Stored records:
···
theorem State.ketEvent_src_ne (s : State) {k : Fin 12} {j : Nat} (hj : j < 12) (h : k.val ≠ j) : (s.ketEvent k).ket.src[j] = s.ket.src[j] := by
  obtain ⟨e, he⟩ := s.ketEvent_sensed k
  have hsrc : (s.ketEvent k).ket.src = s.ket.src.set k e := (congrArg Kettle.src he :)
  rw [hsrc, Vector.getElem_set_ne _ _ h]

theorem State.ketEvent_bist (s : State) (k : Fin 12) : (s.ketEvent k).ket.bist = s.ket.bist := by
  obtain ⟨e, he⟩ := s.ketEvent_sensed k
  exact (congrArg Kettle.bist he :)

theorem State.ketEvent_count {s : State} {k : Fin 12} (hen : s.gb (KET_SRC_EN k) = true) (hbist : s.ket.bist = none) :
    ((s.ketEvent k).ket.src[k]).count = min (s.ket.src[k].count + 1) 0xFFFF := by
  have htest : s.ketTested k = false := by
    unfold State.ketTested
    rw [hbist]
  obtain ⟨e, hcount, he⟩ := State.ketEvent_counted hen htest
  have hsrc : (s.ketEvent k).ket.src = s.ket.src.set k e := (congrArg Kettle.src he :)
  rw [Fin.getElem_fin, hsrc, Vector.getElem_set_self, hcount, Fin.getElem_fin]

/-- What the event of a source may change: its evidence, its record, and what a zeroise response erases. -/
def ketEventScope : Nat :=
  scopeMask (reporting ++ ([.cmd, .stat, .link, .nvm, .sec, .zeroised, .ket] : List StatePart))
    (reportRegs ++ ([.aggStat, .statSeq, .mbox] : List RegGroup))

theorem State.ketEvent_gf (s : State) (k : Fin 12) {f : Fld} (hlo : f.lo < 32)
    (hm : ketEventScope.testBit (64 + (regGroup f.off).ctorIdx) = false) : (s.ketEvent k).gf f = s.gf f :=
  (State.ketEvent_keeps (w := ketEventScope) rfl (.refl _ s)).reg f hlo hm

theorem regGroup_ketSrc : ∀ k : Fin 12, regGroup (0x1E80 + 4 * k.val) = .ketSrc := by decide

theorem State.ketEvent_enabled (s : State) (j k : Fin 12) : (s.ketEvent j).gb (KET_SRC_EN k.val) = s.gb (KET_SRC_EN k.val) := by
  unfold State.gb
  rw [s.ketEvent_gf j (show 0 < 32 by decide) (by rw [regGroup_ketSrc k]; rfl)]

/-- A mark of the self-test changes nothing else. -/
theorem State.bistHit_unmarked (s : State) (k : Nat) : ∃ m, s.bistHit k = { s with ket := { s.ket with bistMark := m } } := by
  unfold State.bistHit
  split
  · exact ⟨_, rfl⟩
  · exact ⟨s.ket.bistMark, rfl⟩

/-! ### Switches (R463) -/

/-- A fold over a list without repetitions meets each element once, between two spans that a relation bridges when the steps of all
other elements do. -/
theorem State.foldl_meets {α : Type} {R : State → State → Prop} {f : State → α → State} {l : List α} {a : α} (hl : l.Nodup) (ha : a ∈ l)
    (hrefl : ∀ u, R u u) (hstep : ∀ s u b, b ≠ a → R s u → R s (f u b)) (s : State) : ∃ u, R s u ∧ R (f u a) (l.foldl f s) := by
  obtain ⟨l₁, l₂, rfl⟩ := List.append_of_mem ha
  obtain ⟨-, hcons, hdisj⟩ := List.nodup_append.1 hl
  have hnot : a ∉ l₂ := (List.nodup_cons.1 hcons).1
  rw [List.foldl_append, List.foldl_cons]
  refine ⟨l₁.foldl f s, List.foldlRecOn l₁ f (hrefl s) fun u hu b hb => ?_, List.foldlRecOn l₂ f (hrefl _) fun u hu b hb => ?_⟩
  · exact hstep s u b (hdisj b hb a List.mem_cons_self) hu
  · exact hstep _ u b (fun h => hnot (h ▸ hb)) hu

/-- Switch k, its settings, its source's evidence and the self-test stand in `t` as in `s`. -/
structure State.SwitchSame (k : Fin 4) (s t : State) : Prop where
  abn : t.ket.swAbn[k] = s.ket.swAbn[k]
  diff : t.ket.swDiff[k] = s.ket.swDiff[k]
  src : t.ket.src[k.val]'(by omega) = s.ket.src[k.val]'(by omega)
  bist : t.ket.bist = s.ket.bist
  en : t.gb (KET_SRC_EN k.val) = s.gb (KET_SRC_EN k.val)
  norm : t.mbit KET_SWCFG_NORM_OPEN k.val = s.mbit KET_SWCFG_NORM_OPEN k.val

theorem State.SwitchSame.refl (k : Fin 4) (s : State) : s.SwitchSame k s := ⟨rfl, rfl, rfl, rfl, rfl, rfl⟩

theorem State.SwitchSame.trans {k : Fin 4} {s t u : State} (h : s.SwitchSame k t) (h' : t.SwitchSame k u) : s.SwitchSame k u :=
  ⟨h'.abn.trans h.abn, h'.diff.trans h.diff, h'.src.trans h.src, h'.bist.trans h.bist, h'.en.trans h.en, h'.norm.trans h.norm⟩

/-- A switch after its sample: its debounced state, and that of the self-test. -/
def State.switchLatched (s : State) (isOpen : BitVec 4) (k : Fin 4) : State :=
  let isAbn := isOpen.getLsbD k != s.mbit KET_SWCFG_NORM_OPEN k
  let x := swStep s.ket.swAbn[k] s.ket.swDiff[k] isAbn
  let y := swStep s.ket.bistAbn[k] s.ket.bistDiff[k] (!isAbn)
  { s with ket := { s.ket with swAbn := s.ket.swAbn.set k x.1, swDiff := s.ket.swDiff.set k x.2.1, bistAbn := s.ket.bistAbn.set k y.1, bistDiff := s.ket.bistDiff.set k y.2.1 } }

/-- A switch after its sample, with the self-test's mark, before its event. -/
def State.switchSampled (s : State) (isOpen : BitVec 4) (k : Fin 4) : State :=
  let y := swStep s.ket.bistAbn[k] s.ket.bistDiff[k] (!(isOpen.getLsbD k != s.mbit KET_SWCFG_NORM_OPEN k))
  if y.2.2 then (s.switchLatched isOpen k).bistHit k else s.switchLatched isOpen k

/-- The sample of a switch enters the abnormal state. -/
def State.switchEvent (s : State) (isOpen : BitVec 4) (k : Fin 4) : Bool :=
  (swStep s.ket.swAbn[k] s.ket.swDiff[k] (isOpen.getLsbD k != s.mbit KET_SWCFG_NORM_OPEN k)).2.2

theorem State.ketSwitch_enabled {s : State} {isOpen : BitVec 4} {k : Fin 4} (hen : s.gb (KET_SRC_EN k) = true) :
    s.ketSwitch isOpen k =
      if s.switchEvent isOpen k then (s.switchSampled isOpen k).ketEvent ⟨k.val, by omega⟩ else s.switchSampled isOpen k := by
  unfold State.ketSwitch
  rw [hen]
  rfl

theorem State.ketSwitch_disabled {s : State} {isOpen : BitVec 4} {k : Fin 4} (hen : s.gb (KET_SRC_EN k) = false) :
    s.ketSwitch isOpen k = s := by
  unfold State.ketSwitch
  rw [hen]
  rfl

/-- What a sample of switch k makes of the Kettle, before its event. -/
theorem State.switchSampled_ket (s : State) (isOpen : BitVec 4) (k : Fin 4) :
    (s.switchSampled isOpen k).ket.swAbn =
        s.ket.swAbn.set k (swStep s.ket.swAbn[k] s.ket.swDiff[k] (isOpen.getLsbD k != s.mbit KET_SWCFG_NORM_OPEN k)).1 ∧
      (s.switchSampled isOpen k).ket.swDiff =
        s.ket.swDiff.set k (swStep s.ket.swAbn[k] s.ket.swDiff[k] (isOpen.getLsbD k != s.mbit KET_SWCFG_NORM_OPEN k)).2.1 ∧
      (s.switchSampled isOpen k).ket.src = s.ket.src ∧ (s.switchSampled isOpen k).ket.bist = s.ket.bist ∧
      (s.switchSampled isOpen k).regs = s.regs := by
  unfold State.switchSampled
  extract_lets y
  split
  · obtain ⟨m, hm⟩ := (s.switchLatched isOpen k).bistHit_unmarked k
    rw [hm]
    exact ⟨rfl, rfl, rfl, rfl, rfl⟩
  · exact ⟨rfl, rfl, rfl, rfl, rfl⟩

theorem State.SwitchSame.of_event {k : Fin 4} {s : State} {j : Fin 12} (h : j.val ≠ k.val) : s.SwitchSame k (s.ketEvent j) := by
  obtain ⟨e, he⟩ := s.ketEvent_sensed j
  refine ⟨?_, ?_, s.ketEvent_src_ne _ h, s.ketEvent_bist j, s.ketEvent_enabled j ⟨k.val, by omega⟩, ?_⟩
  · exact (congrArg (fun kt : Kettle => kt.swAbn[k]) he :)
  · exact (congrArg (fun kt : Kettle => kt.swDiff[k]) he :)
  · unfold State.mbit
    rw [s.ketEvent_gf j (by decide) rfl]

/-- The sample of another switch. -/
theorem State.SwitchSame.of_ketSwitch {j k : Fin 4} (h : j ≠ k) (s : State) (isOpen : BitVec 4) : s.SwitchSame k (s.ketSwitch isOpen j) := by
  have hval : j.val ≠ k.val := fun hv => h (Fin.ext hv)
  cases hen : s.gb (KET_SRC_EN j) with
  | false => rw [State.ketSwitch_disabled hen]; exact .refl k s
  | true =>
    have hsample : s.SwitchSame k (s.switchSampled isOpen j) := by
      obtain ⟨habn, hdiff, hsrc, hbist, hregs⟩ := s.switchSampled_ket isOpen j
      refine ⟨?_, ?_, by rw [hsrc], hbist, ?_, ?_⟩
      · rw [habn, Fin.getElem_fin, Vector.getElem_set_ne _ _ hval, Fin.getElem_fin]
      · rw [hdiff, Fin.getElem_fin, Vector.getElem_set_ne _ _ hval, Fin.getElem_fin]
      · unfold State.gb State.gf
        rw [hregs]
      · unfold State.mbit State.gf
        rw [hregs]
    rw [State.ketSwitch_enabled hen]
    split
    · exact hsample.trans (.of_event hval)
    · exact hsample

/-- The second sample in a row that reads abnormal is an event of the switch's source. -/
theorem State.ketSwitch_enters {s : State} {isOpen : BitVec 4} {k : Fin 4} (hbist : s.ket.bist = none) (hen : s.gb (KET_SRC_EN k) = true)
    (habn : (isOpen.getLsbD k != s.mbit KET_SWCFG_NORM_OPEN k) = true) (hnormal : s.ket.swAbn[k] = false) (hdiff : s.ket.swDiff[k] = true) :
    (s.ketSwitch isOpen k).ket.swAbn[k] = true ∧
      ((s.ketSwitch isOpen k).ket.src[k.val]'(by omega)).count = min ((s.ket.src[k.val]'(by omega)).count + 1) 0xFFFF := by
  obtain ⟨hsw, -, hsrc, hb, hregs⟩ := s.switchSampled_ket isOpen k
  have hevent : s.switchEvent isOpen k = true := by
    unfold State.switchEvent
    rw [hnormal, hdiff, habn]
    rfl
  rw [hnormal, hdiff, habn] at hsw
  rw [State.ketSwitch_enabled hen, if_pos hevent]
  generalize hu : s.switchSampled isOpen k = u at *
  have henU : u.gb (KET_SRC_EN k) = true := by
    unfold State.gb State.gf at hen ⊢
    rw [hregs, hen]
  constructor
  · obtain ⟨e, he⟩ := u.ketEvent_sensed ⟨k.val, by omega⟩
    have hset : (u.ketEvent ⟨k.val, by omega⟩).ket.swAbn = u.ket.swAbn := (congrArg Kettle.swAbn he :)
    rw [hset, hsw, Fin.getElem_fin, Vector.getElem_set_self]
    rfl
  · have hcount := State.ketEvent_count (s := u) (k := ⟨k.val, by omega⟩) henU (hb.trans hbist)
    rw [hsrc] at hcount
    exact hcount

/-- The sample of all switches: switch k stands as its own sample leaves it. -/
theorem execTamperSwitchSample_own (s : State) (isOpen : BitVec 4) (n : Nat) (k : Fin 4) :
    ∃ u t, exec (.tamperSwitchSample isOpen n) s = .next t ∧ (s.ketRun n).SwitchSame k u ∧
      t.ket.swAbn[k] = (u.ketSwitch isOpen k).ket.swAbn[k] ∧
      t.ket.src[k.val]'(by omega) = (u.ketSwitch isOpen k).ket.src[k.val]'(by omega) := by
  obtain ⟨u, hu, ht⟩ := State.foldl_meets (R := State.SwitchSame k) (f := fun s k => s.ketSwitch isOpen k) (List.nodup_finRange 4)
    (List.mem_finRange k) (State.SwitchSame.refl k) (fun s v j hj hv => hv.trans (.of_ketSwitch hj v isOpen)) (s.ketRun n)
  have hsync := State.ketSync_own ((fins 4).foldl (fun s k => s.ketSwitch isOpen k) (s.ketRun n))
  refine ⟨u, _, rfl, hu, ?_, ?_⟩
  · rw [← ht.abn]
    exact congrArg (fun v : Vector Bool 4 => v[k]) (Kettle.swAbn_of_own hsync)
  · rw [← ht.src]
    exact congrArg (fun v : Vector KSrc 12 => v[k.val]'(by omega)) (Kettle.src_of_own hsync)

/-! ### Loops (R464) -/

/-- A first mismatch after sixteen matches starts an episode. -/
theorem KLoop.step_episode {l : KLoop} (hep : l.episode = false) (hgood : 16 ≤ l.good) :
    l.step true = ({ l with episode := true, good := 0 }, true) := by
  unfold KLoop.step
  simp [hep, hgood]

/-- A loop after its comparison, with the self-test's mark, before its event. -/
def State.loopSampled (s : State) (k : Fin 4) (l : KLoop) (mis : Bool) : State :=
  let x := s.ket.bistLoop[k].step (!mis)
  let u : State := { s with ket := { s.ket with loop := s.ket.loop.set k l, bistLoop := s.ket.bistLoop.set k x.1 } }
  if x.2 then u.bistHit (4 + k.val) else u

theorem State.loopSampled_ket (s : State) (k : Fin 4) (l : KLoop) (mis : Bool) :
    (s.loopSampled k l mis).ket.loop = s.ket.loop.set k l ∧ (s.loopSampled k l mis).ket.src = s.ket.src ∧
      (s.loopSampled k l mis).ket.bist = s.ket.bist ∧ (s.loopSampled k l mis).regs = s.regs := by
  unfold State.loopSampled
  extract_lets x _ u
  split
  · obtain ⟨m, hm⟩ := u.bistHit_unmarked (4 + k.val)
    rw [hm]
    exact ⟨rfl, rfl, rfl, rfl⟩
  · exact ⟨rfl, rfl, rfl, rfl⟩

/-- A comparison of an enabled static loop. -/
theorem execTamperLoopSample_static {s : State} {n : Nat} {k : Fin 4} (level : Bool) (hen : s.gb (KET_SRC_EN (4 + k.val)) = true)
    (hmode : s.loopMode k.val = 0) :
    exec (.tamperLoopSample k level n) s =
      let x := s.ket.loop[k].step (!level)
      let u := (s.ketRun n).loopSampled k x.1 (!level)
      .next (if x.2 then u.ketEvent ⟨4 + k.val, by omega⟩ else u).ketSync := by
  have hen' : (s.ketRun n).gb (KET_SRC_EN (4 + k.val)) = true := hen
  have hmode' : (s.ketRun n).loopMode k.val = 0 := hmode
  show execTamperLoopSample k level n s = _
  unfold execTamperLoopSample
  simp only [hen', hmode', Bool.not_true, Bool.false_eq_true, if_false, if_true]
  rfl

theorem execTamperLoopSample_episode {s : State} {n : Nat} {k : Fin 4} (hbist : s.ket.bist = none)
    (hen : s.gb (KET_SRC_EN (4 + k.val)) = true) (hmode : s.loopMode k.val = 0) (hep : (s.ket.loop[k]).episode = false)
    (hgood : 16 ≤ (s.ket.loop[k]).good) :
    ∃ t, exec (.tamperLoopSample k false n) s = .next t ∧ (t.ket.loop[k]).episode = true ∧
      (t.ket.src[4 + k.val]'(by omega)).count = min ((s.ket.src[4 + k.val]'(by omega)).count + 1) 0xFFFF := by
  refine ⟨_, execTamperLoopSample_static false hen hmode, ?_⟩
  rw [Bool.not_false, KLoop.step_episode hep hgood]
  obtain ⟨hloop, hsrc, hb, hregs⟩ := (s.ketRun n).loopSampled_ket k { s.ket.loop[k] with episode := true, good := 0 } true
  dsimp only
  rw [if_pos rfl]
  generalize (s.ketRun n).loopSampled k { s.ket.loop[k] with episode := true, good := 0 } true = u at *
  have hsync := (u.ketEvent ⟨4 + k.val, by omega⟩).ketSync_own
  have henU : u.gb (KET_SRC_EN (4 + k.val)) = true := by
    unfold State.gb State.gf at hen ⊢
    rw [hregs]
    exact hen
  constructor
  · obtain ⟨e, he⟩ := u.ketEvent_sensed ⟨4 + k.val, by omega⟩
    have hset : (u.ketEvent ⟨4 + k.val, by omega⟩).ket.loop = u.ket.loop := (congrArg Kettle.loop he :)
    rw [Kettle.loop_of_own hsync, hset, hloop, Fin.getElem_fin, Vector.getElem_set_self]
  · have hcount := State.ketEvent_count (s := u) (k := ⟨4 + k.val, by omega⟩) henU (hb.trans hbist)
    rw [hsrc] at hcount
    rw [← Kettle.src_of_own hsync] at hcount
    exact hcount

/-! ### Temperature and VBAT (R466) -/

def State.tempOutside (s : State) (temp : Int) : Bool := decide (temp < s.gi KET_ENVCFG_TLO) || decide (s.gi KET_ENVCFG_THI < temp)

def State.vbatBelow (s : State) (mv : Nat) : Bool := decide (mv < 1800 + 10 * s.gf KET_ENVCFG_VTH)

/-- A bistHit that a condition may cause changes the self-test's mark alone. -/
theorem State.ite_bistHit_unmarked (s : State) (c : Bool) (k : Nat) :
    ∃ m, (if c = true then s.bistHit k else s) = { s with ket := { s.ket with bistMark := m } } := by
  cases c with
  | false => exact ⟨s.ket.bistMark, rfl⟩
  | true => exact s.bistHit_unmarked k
···
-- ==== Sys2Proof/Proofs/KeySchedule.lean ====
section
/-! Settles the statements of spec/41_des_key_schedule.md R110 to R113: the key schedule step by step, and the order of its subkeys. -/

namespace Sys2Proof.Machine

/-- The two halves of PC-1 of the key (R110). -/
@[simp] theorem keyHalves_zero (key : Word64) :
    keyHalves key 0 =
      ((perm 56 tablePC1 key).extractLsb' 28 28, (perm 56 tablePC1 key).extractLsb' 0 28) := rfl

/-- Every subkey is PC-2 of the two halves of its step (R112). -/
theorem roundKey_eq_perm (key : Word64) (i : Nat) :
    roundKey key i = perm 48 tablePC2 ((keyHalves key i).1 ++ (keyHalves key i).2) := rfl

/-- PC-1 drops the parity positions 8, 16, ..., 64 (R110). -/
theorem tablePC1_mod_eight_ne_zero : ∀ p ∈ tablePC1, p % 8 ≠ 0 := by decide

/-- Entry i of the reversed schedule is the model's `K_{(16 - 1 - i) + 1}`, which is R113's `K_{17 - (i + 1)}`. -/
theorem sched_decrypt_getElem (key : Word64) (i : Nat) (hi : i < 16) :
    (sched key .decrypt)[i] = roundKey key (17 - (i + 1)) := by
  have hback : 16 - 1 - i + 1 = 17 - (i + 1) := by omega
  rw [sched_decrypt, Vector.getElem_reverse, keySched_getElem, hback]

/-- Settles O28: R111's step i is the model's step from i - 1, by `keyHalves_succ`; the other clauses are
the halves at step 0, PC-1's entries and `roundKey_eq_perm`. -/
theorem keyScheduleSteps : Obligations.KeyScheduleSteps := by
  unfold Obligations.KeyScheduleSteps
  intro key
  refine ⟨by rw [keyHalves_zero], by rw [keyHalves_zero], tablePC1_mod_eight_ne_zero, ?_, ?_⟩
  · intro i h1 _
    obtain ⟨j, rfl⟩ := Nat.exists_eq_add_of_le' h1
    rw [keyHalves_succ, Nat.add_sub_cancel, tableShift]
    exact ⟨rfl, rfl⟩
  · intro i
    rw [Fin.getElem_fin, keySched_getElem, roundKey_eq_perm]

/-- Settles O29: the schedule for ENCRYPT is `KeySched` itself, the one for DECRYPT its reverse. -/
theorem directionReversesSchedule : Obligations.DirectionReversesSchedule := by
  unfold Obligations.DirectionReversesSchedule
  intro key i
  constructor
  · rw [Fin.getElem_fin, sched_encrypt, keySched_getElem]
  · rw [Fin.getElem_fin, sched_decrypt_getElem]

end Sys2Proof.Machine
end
···
* Assignment:
Output the lines of the records above exactly as they appear, from the line containing "(s.switchSampled isOpen k).regs" through the line containing "have hval : j.val".

* Finished task:
      (s.switchSampled isOpen k).regs = s.regs := by
  unfold State.switchSampled
  extract_lets y
  split
  · obtain ⟨m, hm⟩ := (s.switchLatched isOpen k).bistHit_unmarked k
    rw [hm]
    exact ⟨rfl, rfl, rfl, rfl, rfl⟩
  · exact ⟨rfl, rfl, rfl, rfl, rfl⟩

theorem State.SwitchSame.of_event {k : Fin 4} {s : State} {j : Fin 12} (h : j.val ≠ k.val) : s.SwitchSame k (s.ketEvent j) := by
  obtain ⟨e, he⟩ := s.ketEvent_sensed j
  refine ⟨?_, ?_, s.ketEvent_src_ne _ h, s.ketEvent_bist j, s.ketEvent_enabled j ⟨k.val, by omega⟩, ?_⟩
  · exact (congrArg (fun kt : Kettle => kt.swAbn[k]) he :)
  · exact (congrArg (fun kt : Kettle => kt.swDiff[k]) he :)
  · unfold State.mbit
    rw [s.ketEvent_gf j (by decide) rfl]

/-- The sample of another switch. -/
theorem State.SwitchSame.of_ketSwitch {j k : Fin 4} (h : j ≠ k) (s : State) (isOpen : BitVec 4) : s.SwitchSame k (s.ketSwitch isOpen j) := by
  have hval : j.val ≠ k.val := fun hv => h (Fin.ext hv)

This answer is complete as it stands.